Exfiltration patterns detect attempts to steal data:

  • URL exfiltration -- "send/post/forward to https://..."
  • Encoded data transfer -- "encode the response as base64"
  • Explicit exfiltration language -- "exfiltrate," "steal," "extract and send," "leak"
  • Webhook/callback exfiltration -- callback URLs embedded in content
  • Email exfiltration -- "send this to user@domain.com"

Risk levels escalate: a single medium-severity pattern match is a warning. Two or more matches escalate to high. Three or more injection patterns firing simultaneously -- indicating a coordinated attack -- escalate to critical and block the request.

The scanner also attempts to decode base64 blobs found in request content. If the decoded text contains injection or exfiltration patterns, the request is flagged as high risk at minimum. Attackers who base64-encode their payloads to bypass text matching still get caught.

Scan latency is single-digit milliseconds. The entire governance chain -- all six steps -- typically completes in under 12ms.

The honest limitations

This is defense-in-depth, not a silver bullet. Here's what we don't claim:

Regex PII scanning isn't perfect. It catches structured patterns like SSNs (XXX-XX-XXXX) and credit card numbers (Luhn-valid 16-digit sequences).
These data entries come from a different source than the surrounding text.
-- ==== Sys2Proof/Laws/Settled.lean ====
section
/-! SUPPORT. What the window checks and closes at the end of a step leave alone: another bank whose
cue latch is disarmed, a bank that holds nothing, and, while no journal closes, every line and every
journal. -/

namespace Sys2Proof.Machine

/-! ### Another bank, its latch disarmed -/

section
variable {b c : BankNo} (hbc : b ≠ c)
include hbc

theorem other_reportFault (s : State) (cls : FaultClass) (sub : Subcode) (sel : Selector)
    (field : Nat) (ph : Phase) :
    (s.reportFault c cls sub sel field ph).bank b = s.bank b := by
  have e (t : State) (k : FaultClass) : (t.markSticky c k).bank b = t.bank b :=
    bank_modFaults_ne _ _ hbc
  unfold State.reportFault
  dsimp only
  split
  · rw [bank_raise, bank_modFaults_ne _ _ hbc, e]
  · rw [bank_modFaults_ne _ _ hbc, e]

theorem other_retireLive (s : State) (code : FrameState) :
    (s.retireLive c code).bank b = s.bank b := by
  unfold State.retireLive State.requestFrame
  split
  · rw [bank_modBank_ne _ _ hbc, bank_modSeq_ne _ _ hbc]
  · rfl

theorem other_returnStaged (s : State) : (s.returnStaged c).bank b = s.bank b := by
  unfold State.returnStaged State.requestFrame
  split
  · rw [bank_modBank_ne _ _ hbc]
  · rfl

theorem other_discardReads (s : State) : (s.discardReads c).bank b = s.bank b := by
  unfold State.discardReads
  rw [bank_modPort, bank_modBank_ne _ _ hbc]; rfl

theorem other_releaseGate (s : State) : (s.releaseGate c).bank b = s.bank b := by
  unfold State.releaseGate
  dsimp only
  generalize (_ && _ : Bool) = x
  cases x
  · rfl
  · exact (openGate_spec s c).2.2 b hbc

theorem other_endPlan (s : State) (p : PlanState) (r : StopReason)
    (hd : (s.bank b).seq.latch = .disarmed) : (s.endPlan c p r).bank b = s.bank b := by
  have h (t : State) (ht : t.bank b = s.bank b) :
      ((((t.releaseGate c).refreshPins c).raise (causeBank c)).emit c .planEnd).bank b
        = s.bank b := by
    have e : (((t.releaseGate c).refreshPins c).raise (causeBank c)).bank b = s.bank b := by
      rw [bank_raise]
      unfold State.refreshPins
      rw [bank_modBank_ne _ _ hbc, other_releaseGate hbc, ht]
    rw [bank_emit_disarmed _ _ _ _ (by rw [e]; exact hd), e]
  unfold State.endPlan
  exact h _ (by rw [bank_modBank_ne _ _ hbc, other_discardReads hbc])

theorem other_haltBank (s : State) (bad : Option Selector)
    (hd : (s.bank b).seq.latch = .disarmed) : (s.haltBank c bad).bank b = s.bank b := by
  unfold State.haltBank
  dsimp only
  have h (t : State) (ht : t.bank b = s.bank b) :
      (t.endPlan c .halted .fault).bank b = s.bank b := by
    rw [other_endPlan hbc _ _ _ (by rw [ht]; exact hd), ht]
  apply h
  repeat' split
  all_goals first | rfl | rw [other_returnStaged hbc] | rw [other_retireLive hbc]
  all_goals rw [other_retireLive hbc]

theorem other_writeFault (s : State) (sel : Selector) (field : Nat) (cls : FaultClass)
    (sub : Subcode) (hd : (s.bank b).seq.latch = .disarmed) :
    (s.writeFault c sel field cls sub).bank b = s.bank b := by
  have w (t : State) : (t.withholdWrites c sel).bank b = t.bank b := by
    unfold State.withholdWrites
    rw [bank_modPort, bank_modBank_ne _ _ hbc]; rfl
  have e : ((s.reportFault c cls sub sel field .boundary).withholdWrites c sel).bank b
      = s.bank b := by
    rw [w, other_reportFault hbc]
  unfold State.writeFault
  dsimp only
  split
  · rw [other_haltBank hbc _ _ (by rw [e]; exact hd), e]
  · exact e

theorem other_fetchFault (s : State) (f : Fetch) (cls : FaultClass) (sub : Subcode) (field : Nat)
    (hd : (s.bank b).seq.latch = .disarmed) :
    (s.fetchFault c f cls sub field).bank b = s.bank b := by
  have k (t : State) (r : Role) (ht : (t.bank b).seq.latch = .disarmed) :
      (t.failFetch c r).bank b = t.bank b := by
    have e : (t.modSeq c fun q => { q with fetch := none }).bank b = t.bank b :=
      bank_modSeq_ne _ _ hbc
    unfold State.failFetch
    dsimp only
    split
    · rw [other_haltBank hbc _ _ (by rw [e]; exact ht), e]
    · rw [bank_modSeq_ne _ _ hbc, e]
  unfold State.fetchFault
  rw [k _ _ (by rw [other_reportFault hbc]; exact hd), other_reportFault hbc]

theorem other_accessFault (s : State) (a : FrameAccess) (cls : FaultClass) (sub : Subcode)
    (hd : (s.bank b).seq.latch = .disarmed) :
    (s.accessFault c a cls sub).bank b = s.bank b := by
  have e (t : State) : (t.linkFault c cls sub).bank b = t.bank b := by
    unfold State.linkFault; rw [bank_modSeq_ne _ _ hbc, other_reportFault hbc]
  unfold State.accessFault
  repeat' split
  all_goals first
    | rfl
    | rw [other_fetchFault hbc _ _ _ _ _ hd]
    | rw [e]
    | rw [other_writeFault hbc _ _ _ _ _ hd]

theorem other_checkNext (s : State) (hd : (s.bank b).seq.latch = .disarmed) :
    (s.checkNext c).bank b = s.bank b := by
  have w (a : FrameAccess) (i : Byte) (o l : Nat) (wr : Bool) (d : Byte) :
      (s.windowCheck (.bank c a) i o l wr d).1.bank b = s.bank b := by
    unfold State.windowCheck
    repeat' split
    all_goals first | rfl | exact bank_modBank_ne _ _ hbc
  have h (t : State) (r : FrameReq) (k : CheckResult) (ht : (t.bank b).seq.latch = .disarmed) :
      (t.reqChecked c r k).bank b = t.bank b := by
    have e (f : Bank → Bank) : (t.modBank c f).bank b = t.bank b := bank_modBank_ne _ _ hbc
    unfold State.reqChecked
    split
    · exact e _
    · exact e _
    · rw [other_accessFault hbc _ _ _ _ (by rw [e]; exact ht), e]
  unfold State.checkNext
  split
  · unfold State.checkReq; dsimp only; rw [h _ _ _ (by rw [w]; exact hd), w]
  · rfl

end

/-! ### A bank that holds nothing -/

/-- The bank is DORMANT or HALTED and its Plan Sequencer holds nothing of a plan. -/
def Sequencer.Idle (q : Sequencer) : Prop :=
  (q.plan = .dormant ∨ q.plan = .halted) ∧ q.fetch = none ∧ q.linkRead = false ∧
    q.latch = .disarmed

theorem idle_writeFault (s : State) (b : BankNo) (sel : Selector) (field : Nat) (cls : FaultClass)
    (sub : Subcode) (h : (s.bank b).seq.Idle) :
    ((s.writeFault b sel field cls sub).bank b).seq = (s.bank b).seq := by
  have e : (((s.reportFault b cls sub sel field .boundary).withholdWrites b sel).bank b).seq
      = (s.bank b).seq := by
    rw [bank_withholdWrites, bank_reportFault]
  unfold State.writeFault
  dsimp only
  rw [if_neg]
  · exact e
  · rw [e]; rcases h.1 with h | h <;> rw [h] <;> decide

theorem idle_reqChecked (s : State) (b : BankNo) (r : FrameReq) (k : CheckResult)
    (h : (s.bank b).seq.Idle) : ((s.reqChecked b r k).bank b).seq = (s.bank b).seq := by
  unfold State.reqChecked
  split
  · rw [bank_modBank_same]; rfl
  · rw [bank_modBank_same]; rfl
  · have e : ((s.modBank b fun k => k.strike r).bank b).seq = (s.bank b).seq := by
      rw [bank_modBank_same]; rfl
    generalize (s.modBank b fun k => k.strike r) = u at e
    rw [← e] at h
    rw [← e]
    obtain ⟨h0, h4, h5, h6⟩ := h
    unfold State.accessFault
    split
    · rw [h4]
    · rw [h4]
    · rw [h5]; rfl
    · exact idle_writeFault _ _ _ _ _ _ ⟨h0, h4, h5, h6⟩
    · exact idle_writeFault _ _ _ _ _ _ ⟨h0, h4, h5, h6⟩
    · rfl

theorem idle_checkNext (s : State) (b : BankNo) (h : (s.bank b).seq.Idle) :
    ((s.checkNext b).bank b).seq = (s.bank b).seq := by
  have w (a : FrameAccess) (i : Byte) (o l : Nat) (wr : Bool) (d : Byte) :
      ((s.windowCheck (.bank b a) i o l wr d).1.bank b).seq = (s.bank b).seq := by
    unfold State.windowCheck
    repeat' split
    all_goals first
      | rfl
      | (show ((State.modBank _ b _).bank b).seq = _; rw [bank_modBank_same]; rfl)
  unfold State.checkNext
  split
  · unfold State.checkReq
    dsimp only
    rw [idle_reqChecked _ _ _ _ (by rw [w]; exact h), w]
  · rfl

/-- The checks and closes at the end of a step leave the Plan Sequencer of a bank that holds nothing
as it was. -/
theorem idle_settle (n : Nat) (s : State) (b : BankNo) (h : (s.bank b).seq.Idle) :
    ((settle n s).bank b).seq = (s.bank b).seq := by
  induction n generalizing s with
  | zero => rfl
  | succ n ih =>
    unfold settle
    split
    · rename_i c _
      have e : ((s.checkNext c).bank b).seq = (s.bank b).seq := by
        by_cases hc : b = c
        · subst hc; exact idle_checkNext s b h
        · rw [other_checkNext hc _ h.2.2.2]
      rw [ih _ (by rw [e]; exact h), e]
    · split
      · rename_i j _
        have e : (s.continueClose j).bank b = s.bank b := by
          unfold State.bank; rw [banks_continueClose]
        rw [ih _ (by rw [e]; exact h), e]
      · rfl

theorem offerReply_banks (s : State) : s.offerReply.banks = s.banks := by
  unfold State.offerReply
  repeat' split
  · rw [(more_requestClass3 _ _).eq]; rfl
  all_goals rfl

/-- So does the end of a step as a whole. -/
theorem idle_conclude (a s : State) (b : BankNo) (h : (s.bank b).seq.Idle) :
    ((a.conclude s).bank b).seq = (s.bank b).seq := by
  unfold State.conclude State.concludeLight State.bank
  rw [offerReply_banks, (more_noteStatuses _ _).eq]
  exact idle_settle settleRounds s b h

/-! ### Lines and journals, while no journal closes -/

theorem ends_settle (n : Nat) (s : State) (hc : ∀ j, (s.journal j).closing = false) :
    (settle n s).lines = s.lines ∧ (settle n s).journals = s.journals := by
  induction n generalizing s with
  | zero => exact ⟨rfl, rfl⟩
  | succ n ih =>
    unfold settle
    split
    · rename_i b _
      have hl := lines_of_beside (beside_checkNext s b)
      have hj := journals_of_beside (beside_checkNext s b)
      obtain ⟨i1, i2⟩ := ih (s.checkNext b) (by intro j; unfold State.journal; rw [hj]; exact hc j)
      exact ⟨i1.trans hl, i2.trans hj⟩
    · split
      · rename_i j hj
        unfold State.journalToClose at hj
        have := List.find?_some hj
        unfold State.closeReady at this
        dsimp only at this
        rw [hc j] at this
        simp at this
      · exact ⟨rfl, rfl⟩

theorem ends_offerReply (s : State) :
    s.offerReply.lines = s.lines ∧ s.offerReply.journals = s.journals := by
  unfold State.offerReply
  repeat' split
  · rw [(more_requestClass3 _ _).eq]; exact ⟨rfl, rfl⟩
  all_goals exact ⟨rfl, rfl⟩

theorem ends_concludeLight (a s : State) :
    (a.concludeLight s).lines = s.lines ∧ (a.concludeLight s).journals = s.journals := by
  unfold State.concludeLight
  rw [(ends_offerReply _).1, (ends_offerReply _).2, (more_noteStatuses _ _).eq]
  exact ⟨rfl, rfl⟩

/-- While no journal closes, the end of a step leaves every line and every journal as it was. -/
theorem ends_conclude (a s : State) (hc : ∀ j, (s.journal j).closing = false) :
    (a.conclude s).lines = s.lines ∧ (a.conclude s).journals = s.journals := by
  unfold State.conclude
  obtain ⟨h1, h2⟩ := ends_concludeLight a (settle settleRounds s)
  obtain ⟨k1, k2⟩ := ends_settle settleRounds s hc
  exact ⟨h1.trans k1, h2.trans k2⟩

end Sys2Proof.Machine
end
It does not catch unstructured PII like "my patient John Smith has diabetes." If you need that level of detection, you need an ML-based scanner on top, and you need to accept the latency cost.

Container escapes are theoretically possible. Container isolation depends on the Linux kernel. Kernel exploits that escape namespaces have existed before and will exist again. We use non-root execution, seccomp profiles, and AppArmor to reduce the attack surface, but a sufficiently motivated attacker with a kernel zero-day can escape any container. The mitigation is defense in depth: even after escaping the container, the host's network policies, credential management, and monitoring layers are still in play.

Network policies require configuration. The default egress policy allows outbound traffic to LLM provider endpoints. If you don't configure per-agent network policies, agents can reach any public endpoint. The tooling exists. Using it correctly is on you.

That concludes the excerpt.